Only the lines from the first line of the records through the line containing "theorem test_read_refuses_misaligned : (HostAction.read" belong in the answer. Copy them exactly.

··· Data shown ···

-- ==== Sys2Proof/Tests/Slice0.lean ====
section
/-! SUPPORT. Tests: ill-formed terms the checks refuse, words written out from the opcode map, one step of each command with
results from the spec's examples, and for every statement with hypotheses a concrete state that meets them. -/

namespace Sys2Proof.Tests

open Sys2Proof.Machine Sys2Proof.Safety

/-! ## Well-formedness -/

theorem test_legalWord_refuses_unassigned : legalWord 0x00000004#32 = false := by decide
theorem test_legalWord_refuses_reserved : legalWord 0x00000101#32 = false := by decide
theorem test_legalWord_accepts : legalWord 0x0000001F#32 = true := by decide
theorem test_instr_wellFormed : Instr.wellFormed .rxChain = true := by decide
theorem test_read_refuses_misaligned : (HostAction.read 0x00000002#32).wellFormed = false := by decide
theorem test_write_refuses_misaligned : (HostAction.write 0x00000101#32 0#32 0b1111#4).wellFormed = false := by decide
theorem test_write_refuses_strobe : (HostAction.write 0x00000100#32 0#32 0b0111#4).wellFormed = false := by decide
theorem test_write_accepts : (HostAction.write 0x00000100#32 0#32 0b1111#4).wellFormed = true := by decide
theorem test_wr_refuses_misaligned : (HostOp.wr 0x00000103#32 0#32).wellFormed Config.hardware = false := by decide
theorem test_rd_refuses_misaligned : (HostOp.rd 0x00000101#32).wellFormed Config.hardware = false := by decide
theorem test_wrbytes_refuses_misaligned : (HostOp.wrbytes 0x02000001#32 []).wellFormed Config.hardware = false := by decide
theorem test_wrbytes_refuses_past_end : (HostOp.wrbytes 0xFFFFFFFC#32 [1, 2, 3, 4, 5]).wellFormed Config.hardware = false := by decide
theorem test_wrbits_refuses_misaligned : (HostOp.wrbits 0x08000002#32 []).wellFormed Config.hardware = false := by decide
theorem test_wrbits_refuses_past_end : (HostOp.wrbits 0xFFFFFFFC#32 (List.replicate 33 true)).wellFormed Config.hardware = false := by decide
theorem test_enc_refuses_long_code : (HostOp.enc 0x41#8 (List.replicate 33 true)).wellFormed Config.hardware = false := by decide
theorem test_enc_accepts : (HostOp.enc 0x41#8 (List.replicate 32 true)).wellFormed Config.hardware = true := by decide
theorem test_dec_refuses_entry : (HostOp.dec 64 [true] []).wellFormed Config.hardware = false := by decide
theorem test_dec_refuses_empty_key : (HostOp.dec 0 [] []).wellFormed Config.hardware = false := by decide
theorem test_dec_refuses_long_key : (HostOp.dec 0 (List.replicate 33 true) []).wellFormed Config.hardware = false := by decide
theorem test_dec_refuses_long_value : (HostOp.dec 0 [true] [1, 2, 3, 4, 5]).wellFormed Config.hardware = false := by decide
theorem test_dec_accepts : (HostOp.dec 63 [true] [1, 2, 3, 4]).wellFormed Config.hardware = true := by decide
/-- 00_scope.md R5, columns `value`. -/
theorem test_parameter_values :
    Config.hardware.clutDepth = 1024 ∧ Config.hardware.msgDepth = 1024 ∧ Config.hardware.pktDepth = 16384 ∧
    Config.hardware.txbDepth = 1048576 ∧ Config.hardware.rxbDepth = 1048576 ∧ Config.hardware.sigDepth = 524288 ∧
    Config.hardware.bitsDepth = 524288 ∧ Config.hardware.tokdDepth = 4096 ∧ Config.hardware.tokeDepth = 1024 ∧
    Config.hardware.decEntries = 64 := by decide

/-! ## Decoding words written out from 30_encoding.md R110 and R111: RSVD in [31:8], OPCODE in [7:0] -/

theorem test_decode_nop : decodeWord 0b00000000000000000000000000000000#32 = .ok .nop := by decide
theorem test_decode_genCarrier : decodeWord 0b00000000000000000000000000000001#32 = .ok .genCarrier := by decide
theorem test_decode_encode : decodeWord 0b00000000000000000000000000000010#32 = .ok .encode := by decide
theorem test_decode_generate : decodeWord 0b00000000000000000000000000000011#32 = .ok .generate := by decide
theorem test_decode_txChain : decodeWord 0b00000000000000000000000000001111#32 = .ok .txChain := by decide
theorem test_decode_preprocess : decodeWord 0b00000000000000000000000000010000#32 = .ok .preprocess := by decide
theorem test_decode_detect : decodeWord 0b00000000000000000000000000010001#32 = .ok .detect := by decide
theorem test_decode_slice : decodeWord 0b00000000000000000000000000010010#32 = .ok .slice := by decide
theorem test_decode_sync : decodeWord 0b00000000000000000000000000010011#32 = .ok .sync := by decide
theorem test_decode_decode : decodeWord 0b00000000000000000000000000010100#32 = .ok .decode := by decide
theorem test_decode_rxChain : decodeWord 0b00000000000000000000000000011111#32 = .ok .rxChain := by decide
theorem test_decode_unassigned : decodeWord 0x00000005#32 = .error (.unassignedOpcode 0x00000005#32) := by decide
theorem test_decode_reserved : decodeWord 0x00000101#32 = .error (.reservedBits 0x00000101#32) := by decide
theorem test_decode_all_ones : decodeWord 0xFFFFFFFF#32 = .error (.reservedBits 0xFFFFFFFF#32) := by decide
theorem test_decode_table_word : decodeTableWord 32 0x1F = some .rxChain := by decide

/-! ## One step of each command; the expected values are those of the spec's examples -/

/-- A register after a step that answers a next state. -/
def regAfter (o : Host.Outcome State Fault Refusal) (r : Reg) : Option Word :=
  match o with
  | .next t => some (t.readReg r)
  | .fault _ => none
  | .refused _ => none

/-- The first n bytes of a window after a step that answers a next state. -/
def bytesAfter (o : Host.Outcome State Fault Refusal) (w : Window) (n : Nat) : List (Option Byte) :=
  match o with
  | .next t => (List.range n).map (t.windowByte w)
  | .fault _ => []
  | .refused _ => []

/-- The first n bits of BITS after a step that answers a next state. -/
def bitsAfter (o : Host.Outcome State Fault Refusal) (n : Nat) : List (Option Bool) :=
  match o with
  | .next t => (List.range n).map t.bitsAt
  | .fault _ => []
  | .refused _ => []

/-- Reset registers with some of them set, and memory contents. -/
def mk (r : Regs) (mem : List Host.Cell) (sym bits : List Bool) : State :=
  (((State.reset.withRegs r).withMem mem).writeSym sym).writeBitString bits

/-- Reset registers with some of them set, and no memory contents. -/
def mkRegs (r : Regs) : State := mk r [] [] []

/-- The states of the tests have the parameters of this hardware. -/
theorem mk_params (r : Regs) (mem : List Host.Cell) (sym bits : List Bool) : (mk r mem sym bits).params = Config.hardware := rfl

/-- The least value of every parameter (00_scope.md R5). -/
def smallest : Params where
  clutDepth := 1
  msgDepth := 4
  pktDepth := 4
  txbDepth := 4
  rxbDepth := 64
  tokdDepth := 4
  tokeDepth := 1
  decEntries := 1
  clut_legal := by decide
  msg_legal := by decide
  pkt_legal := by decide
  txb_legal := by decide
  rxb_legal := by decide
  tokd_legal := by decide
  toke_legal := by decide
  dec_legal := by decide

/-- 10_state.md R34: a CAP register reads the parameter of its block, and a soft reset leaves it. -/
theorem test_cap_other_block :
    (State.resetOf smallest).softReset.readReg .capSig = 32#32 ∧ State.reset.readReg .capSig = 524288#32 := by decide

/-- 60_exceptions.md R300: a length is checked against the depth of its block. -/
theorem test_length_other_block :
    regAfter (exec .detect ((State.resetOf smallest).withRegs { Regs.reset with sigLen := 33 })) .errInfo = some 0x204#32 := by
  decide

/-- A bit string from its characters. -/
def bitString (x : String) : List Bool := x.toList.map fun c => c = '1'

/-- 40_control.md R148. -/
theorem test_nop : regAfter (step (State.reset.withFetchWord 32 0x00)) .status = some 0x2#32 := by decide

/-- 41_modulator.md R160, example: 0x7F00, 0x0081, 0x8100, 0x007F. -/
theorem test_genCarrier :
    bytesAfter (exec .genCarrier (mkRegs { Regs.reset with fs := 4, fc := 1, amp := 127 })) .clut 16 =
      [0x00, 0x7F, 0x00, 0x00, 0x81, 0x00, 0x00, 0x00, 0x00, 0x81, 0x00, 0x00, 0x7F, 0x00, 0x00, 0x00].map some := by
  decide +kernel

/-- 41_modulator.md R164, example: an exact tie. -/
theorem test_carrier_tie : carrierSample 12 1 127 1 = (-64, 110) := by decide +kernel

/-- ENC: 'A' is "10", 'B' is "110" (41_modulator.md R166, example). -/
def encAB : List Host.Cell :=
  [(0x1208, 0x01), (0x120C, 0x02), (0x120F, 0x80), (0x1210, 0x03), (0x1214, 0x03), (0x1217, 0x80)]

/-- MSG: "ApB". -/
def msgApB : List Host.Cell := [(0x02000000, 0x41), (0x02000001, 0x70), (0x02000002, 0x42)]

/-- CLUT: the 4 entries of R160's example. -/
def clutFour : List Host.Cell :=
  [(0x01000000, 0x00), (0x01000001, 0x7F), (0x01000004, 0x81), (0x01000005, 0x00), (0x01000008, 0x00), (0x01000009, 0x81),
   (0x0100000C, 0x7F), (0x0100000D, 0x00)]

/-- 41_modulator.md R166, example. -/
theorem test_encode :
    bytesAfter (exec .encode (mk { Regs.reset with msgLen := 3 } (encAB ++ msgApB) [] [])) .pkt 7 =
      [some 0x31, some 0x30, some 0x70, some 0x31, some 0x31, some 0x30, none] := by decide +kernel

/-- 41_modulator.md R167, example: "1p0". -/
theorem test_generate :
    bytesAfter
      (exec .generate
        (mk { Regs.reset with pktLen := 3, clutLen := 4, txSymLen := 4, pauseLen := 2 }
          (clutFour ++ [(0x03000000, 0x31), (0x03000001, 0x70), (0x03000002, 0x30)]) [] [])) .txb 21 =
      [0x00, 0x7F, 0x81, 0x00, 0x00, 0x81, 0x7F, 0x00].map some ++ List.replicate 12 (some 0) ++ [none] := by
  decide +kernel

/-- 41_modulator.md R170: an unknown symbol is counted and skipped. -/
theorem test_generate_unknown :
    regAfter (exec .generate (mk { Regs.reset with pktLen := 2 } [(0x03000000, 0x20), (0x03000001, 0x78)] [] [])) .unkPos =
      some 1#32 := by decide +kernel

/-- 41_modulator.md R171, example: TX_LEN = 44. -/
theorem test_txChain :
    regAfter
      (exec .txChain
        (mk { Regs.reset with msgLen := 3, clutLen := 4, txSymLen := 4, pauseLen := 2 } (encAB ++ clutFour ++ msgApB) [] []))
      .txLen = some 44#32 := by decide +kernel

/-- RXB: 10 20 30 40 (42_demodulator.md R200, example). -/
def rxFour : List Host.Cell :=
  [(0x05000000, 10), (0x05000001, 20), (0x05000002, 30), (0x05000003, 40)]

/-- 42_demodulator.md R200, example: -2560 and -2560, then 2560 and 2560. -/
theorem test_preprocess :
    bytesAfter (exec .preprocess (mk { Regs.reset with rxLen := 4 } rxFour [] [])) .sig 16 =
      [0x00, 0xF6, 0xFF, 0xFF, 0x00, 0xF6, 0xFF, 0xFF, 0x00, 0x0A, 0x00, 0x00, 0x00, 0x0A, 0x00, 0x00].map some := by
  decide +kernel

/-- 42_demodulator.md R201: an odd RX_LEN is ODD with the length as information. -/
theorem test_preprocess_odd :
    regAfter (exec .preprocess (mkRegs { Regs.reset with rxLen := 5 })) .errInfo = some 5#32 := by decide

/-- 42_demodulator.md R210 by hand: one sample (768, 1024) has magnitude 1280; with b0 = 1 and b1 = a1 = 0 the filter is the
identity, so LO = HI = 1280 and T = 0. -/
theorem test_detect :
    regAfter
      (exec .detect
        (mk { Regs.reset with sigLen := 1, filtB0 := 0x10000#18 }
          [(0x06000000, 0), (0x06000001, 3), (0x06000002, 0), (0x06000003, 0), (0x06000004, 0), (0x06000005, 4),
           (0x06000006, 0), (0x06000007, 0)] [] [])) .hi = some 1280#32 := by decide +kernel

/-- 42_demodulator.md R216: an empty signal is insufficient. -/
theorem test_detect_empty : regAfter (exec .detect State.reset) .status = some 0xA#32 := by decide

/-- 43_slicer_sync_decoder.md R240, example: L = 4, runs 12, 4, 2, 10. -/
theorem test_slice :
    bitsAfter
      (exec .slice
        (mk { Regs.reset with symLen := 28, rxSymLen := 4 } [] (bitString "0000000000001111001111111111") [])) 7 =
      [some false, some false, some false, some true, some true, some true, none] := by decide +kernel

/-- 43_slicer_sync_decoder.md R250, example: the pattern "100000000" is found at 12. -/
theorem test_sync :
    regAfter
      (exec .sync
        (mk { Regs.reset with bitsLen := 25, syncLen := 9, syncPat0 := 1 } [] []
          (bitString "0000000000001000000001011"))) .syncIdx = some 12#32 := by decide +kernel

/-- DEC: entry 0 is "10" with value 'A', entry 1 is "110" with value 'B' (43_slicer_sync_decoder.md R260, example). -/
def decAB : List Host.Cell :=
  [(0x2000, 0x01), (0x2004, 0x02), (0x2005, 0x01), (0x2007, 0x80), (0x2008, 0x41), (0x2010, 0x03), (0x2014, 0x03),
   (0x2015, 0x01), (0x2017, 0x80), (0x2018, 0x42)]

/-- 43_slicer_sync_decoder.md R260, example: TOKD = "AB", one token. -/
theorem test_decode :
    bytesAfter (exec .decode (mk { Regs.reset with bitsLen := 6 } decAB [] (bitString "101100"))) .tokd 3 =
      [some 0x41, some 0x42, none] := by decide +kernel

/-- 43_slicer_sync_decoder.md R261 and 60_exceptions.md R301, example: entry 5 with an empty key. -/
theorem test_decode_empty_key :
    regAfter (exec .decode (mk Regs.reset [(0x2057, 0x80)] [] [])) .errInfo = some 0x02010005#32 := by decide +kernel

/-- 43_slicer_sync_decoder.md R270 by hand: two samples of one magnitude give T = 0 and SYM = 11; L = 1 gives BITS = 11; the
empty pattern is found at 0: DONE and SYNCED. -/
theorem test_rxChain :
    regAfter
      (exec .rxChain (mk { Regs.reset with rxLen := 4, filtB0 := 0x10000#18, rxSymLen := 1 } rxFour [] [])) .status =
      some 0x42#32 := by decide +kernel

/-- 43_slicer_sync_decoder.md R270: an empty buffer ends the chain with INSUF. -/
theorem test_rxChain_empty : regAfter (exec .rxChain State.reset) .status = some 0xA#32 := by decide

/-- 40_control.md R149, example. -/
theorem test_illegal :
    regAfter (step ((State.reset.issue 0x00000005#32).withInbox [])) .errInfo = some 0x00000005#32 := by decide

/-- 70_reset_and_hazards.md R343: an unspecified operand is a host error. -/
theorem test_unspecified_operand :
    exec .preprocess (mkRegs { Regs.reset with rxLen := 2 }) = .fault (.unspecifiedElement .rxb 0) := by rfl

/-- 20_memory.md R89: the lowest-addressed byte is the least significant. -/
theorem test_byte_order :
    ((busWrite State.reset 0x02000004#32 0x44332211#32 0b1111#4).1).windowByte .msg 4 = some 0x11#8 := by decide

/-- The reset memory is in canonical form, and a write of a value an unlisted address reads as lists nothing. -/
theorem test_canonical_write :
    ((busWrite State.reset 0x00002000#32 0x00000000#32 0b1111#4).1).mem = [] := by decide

···

# Answer to the problem
-- ==== Sys2Proof/Tests/Slice0.lean ====
section
/-! SUPPORT. Tests: ill-formed terms the checks refuse, words written out from the opcode map, one step of each command with
results from the spec's examples, and for every statement with hypotheses a concrete state that meets them. -/

namespace Sys2Proof.Tests

open Sys2Proof.Machine Sys2Proof.Safety

/-! ## Well-formedness -/

theorem test_legalWord_refuses_unassigned : legalWord 0x00000004#32 = false := by decide
theorem test_legalWord_refuses_reserved : legalWord 0x00000101#32 = false := by decide
theorem test_legalWord_accepts : legalWord 0x0000001F#32 = true := by decide
theorem test_instr_wellFormed : Instr.wellFormed .rxChain = true := by decide
theorem test_read_refuses_misaligned : (HostAction.read 0x00000002#32).wellFormed = false := by decide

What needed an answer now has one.